### TASK ITEM
Retype exactly the lines from the one that contains "((u.startRegion c.idx (clampN" through the final line of the material below, and add nothing else.

### PROVIDED RECORDS
-- ==== Sys2Proof/Certificates/Slice0/Obligations.lean ====
section
/-! DEFINITION. The statements: one definition each, grouped by the families of the command table. -/

open Sys2Proof Sys2Proof.Machine

/-- DEV.IDENTIFY, DEV.CAPS, DEV.TIME and DEV.NOP complete (R378, R379, R380). -/
def Obligations.DevReadsComplete : Prop :=
  ∀ (p : Pkt) (s u : State) (c : Cmd),
  (Passes opDevIdentify p s u c → c.params = [] →
    exec (.devIdentify p) s = .next (settle (u.replyOk opDevIdentify p.port c false
      [(if s.cfg.dies = 2 then 0x9128 else 0x9064) + 65536 * b2n s.cfg.nVariant,
       s.cfg.step0 % 256 + 256 * (if u.dieState 1 = 0 then 0xFF else s.cfg.step1 % 256),
       s.cfg.fw % 2 ^ 24, s.cfg.serial.toNat % 2 ^ 32, s.cfg.serial.toNat / 2 ^ 32 % 2 ^ 32,
       s.cfg.pkgId + 8 * b2n s.cfg.cascMaster,
       u.sealedVersion + 65536 * min 65535 s.mantel.seals,
       s.repair.ledger.length % 65536]))) ∧
  (Passes opDevCaps p s u c → c.params = [] → u.caps.length = 60 ∧
    exec (.devCaps p) s = .next (settle (u.replyOk opDevCaps p.port c false u.caps))) ∧
  (Passes opDevTime p s u c → c.params = [] →
    exec (.devTime p) s = .next (settle (u.replyOk opDevTime p.port c false
      [s.ticks % 2 ^ 32, s.ticks / 2 ^ 32 % 2 ^ 32, s.us % 2 ^ 32, s.us / 2 ^ 32 % 2 ^ 32]))) ∧
  (Passes opDevNop p s u c → c.params.length ≤ 16 →
    exec (.devNop p) s = .next (settle (u.replyOk opDevNop p.port c false c.params)))

/-- DEV.EVENTS, DEV.REGREAD and DEV.REGWRITE complete (R358, R378, R381). -/
def Obligations.DevWritesComplete : Prop :=
  ∀ (p : Pkt) (s u : State) (c : Cmd),
  (∀ m, Passes opDevEvents p s u c → c.params = [m] →
    exec (.devEvents p) s = .next (settle
      ((u.modPort p.port fun q => { q with subs := some (subsMask p.port m) }).replyOk opDevEvents p.port c
        (decide (m &&& 0x7FFFFE ≠ subsMask p.port m)) [subsMask p.port m]))) ∧
  (∀ a, Passes opDevRegread p s u c → c.params = [a] → u.regOf c.idx a = none →
    exec (.devRegread p) s = .next (settle (u.replyOk opDevRegread p.port c (regClamped a) [0]))) ∧
  (∀ a r, Passes opDevRegread p s u c → c.params = [a] → u.regOf c.idx a = some r →
    u.mayRead r.table.1 r.table.2 c.master → (regAddr a).1 = false →
    (u.readReg p.port c.master r true).2.pwr.step ≠ .aoBoot →
    exec (.devRegread p) s = .next (settle
      ((u.readReg p.port c.master r true).2.replyOk opDevRegread p.port c (regClamped a)
        [(u.readReg p.port c.master r true).1]))) ∧
  (∀ a r, Passes opDevRegread p s u c → c.params = [a] → u.regOf c.idx a = some r →
    u.mayRead r.table.1 r.table.2 c.master → (regAddr a).1 = true →
    (u.iaRead c.idx (regAddr a).2).2.1 = false → (u.iaRead c.idx (regAddr a).2).2.2.pwr.step ≠ .aoBoot →
    exec (.devRegread p) s = .next (settle
      ((u.iaRead c.idx (regAddr a).2).2.2.replyOk opDevRegread p.port c (regClamped a)
        [(u.iaRead c.idx (regAddr a).2).1]))) ∧
  (Passes opDevRegwrite p s u c → c.params.length % 2 = 0 → c.params ≠ [] → c.params.length ≤ 16 →
    (∀ x ∈ regPairs c.params, ∀ r, u.regOf c.idx x.1 = some r →
      r.block = 3 ∨ u.mayWrite r.table.1 r.table.2 c.master) →
    ((regPairs c.params).foldl (fun t x => t.cmdWrite c x) u).pwr.step ≠ .aoBoot →
    exec (.devRegwrite p) s = .next (settle
      (((regPairs c.params).foldl (fun t x => t.cmdWrite c x) u).replyOk opDevRegwrite p.port c
        ((regPairs c.params).any fun x => regClamped x.1) [c.params.length / 2])))

/-- PWR.SET, PWR.WAKE and PWR.READ complete (R382, R383, R510, R511, R514). -/
def Obligations.PwrCommandsComplete : Prop :=
  ∀ (p : Pkt) (s u : State) (c : Cmd),
  (∀ v t, Passes opPwrSet p s u c → c.params = [v] → PState.ofCode v = some t → u.starting = false →
    u.pwrAllowed t c.cls = stOk → (t = .ready ∨ t.sleep = true → c.cls = clsH → u.anyArmed = false) →
    (t.sleep = true → u.sleepBusy = false ∧ u.pwr.wakeNow &&& u.pwr.wakeMask = 0) →
    exec (.pwrSet p) s = .next (settle
      (({ u with pwr := { u.pwr with target := some t, cause := 0x0201, pendingWake := false } }).replyOk
        opPwrSet p.port c false [v, 0]))) ∧
  (∀ v t, Passes opPwrSet p s u c → c.params = [v] → PState.ofCode v = some t → t.sleep = true →
    u.starting = false → u.pwrAllowed t c.cls = stOk → (c.cls = clsH → u.anyArmed = false) →
    u.sleepBusy = false → u.pwr.wakeNow &&& u.pwr.wakeMask ≠ 0 →
    exec (.pwrSet p) s = .next (settle (u.replyOk opPwrSet p.port c false [u.pwr.state.code, 1]))) ∧
  (∀ v, Passes opPwrSet p s u c → c.params = [v] → 5 ≤ v →
    exec (.pwrSet p) s = .next (settle (u.replyOk opPwrSet p.port c true [u.pwr.state.code, 0]))) ∧
  (∀ v, Passes opPwrWake p s u c → c.params = [v] →
    exec (.pwrWake p) s = .next (settle
      (({ u with pwr := { u.pwr with wakeMask := v % 64 } }).replyOk opPwrWake p.port c false [v % 64]))) ∧
  (Passes opPwrRead p s u c → c.params = [] →
    exec (.pwrRead p) s = .next (settle (u.replyOk opPwrRead p.port c false
      [u.pwr.state.code, u.pwr.wakeMask, u.pwr.lastWake, maskOf ((List.range 8).filter fun g => (u.region g).gated)])))

/-- The CLK commands other than CLK.HEEL complete (R285, R294, R304, R308, R384). -/
def Obligations.ClkCommandsComplete : Prop :=
  ∀ (p : Pkt) (s u : State) (c : Cmd),
  (∀ k sd d, Passes opClkSeed p s u c → c.params = [k, sd, d] → k < 140 → u.dieState (synthDie k) = 1 →
    exec (.clkSeed p) s = .next (settle
      ((u.modSynth k fun y => { y with nextSeed := some (max 1 (min 8388607 sd), decide (d ≠ 0)) }).replyOk
        opClkSeed p.port c (decide ([sd, d] ≠ [max 1 (min 8388607 sd), min 1 d]))
        [k, max 1 (min 8388607 sd), min 1 d]))) ∧
  (∀ e f tg, Passes opClkGenlock p s u c → c.params = [e, f, tg] →
    ((u.clk.genlock.enable ↔ e ≠ 0) ∧ (u.clk.genlock.falling ↔ f ≠ 0) ∧
      u.clk.genlock.tg = clampN 5000 1000000000 tg) →
    exec (.clkGenlock p) s = .next (settle (u.replyOk opClkGenlock p.port c
      (decide ([e, f, tg] ≠ [min 1 e, min 1 f, clampN 5000 1000000000 tg]))
      [min 1 e, min 1 f, clampN 5000 1000000000 tg]))) ∧
  (∀ e f tg t, Passes opClkGenlock p s u c → c.params = [e, f, tg] →
    ¬((u.clk.genlock.enable ↔ e ≠ 0) ∧ (u.clk.genlock.falling ↔ f ≠ 0) ∧
      u.clk.genlock.tg = clampN 5000 1000000000 tg) →
    t = ({ u with clk := { u.clk with genlock := ({ enable := decide (e ≠ 0), falling := decide (f ≠ 0)
                                                    tg := clampN 5000 1000000000 tg
                                                    glitches := u.clk.genlock.glitches } : Genlock) } } : State) →
    (t.leaderLost .genlock 0 0).pwr.step ≠ .aoBoot →
    exec (.clkGenlock p) s = .next (settle
      ((if u.clk.genlock.valid then t.leaderLost .genlock 0 0 else t).replyOk opClkGenlock p.port c
        (decide ([e, f, tg] ≠ [min 1 e, min 1 f, clampN 5000 1000000000 tg]))
        [min 1 e, min 1 f, clampN 5000 1000000000 tg]))) ∧
  (∀ w, Passes opClkReflost p s u c → c.params = [w] → reactionOk 2 w →
    exec (.clkReflost p) s = .next (settle
      (({ u with faults := { u.faults with reacts := tset u.faults.reacts 2 (w, 1) } }).replyOk
        opClkReflost p.port c false [w]))) ∧
  (∀ r, Passes opClkRead p s u c → c.params = [r] → r < 70 →
    exec (.clkRead p) s = .next (settle (u.replyOk opClkRead p.port c false
      (u.synWords (synthOfRecord c.idx r))))) ∧
  (∀ hz, Passes opClkRegion p s u c → c.params = [hz] →
    exec (.clkRegion p) s = .next (settle (u.submitted p.port c))) ∧
  (∀ port hz, Judged opClkRegion s u port c → c.params = [hz] →
    admissionFails u (u.startRegion c.idx (clampN 400000000 1100000000 hz)) = none →
    exec .admissionComplete s = .next (settle
      ((u.startRegion c.idx (clampN 400000000 1100000000 hz)).replan.finish port c
        [replyWord stOk (decide (hz ≠ clampN 400000000 1100000000 hz)) 0, clampN 400000000 1100000000 hz])))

### RESULT OF THE TASK
      ((u.startRegion c.idx (clampN 400000000 1100000000 hz)).replan.finish port c
        [replyWord stOk (decide (hz ≠ clampN 400000000 1100000000 hz)) 0, clampN 400000000 1100000000 hz])))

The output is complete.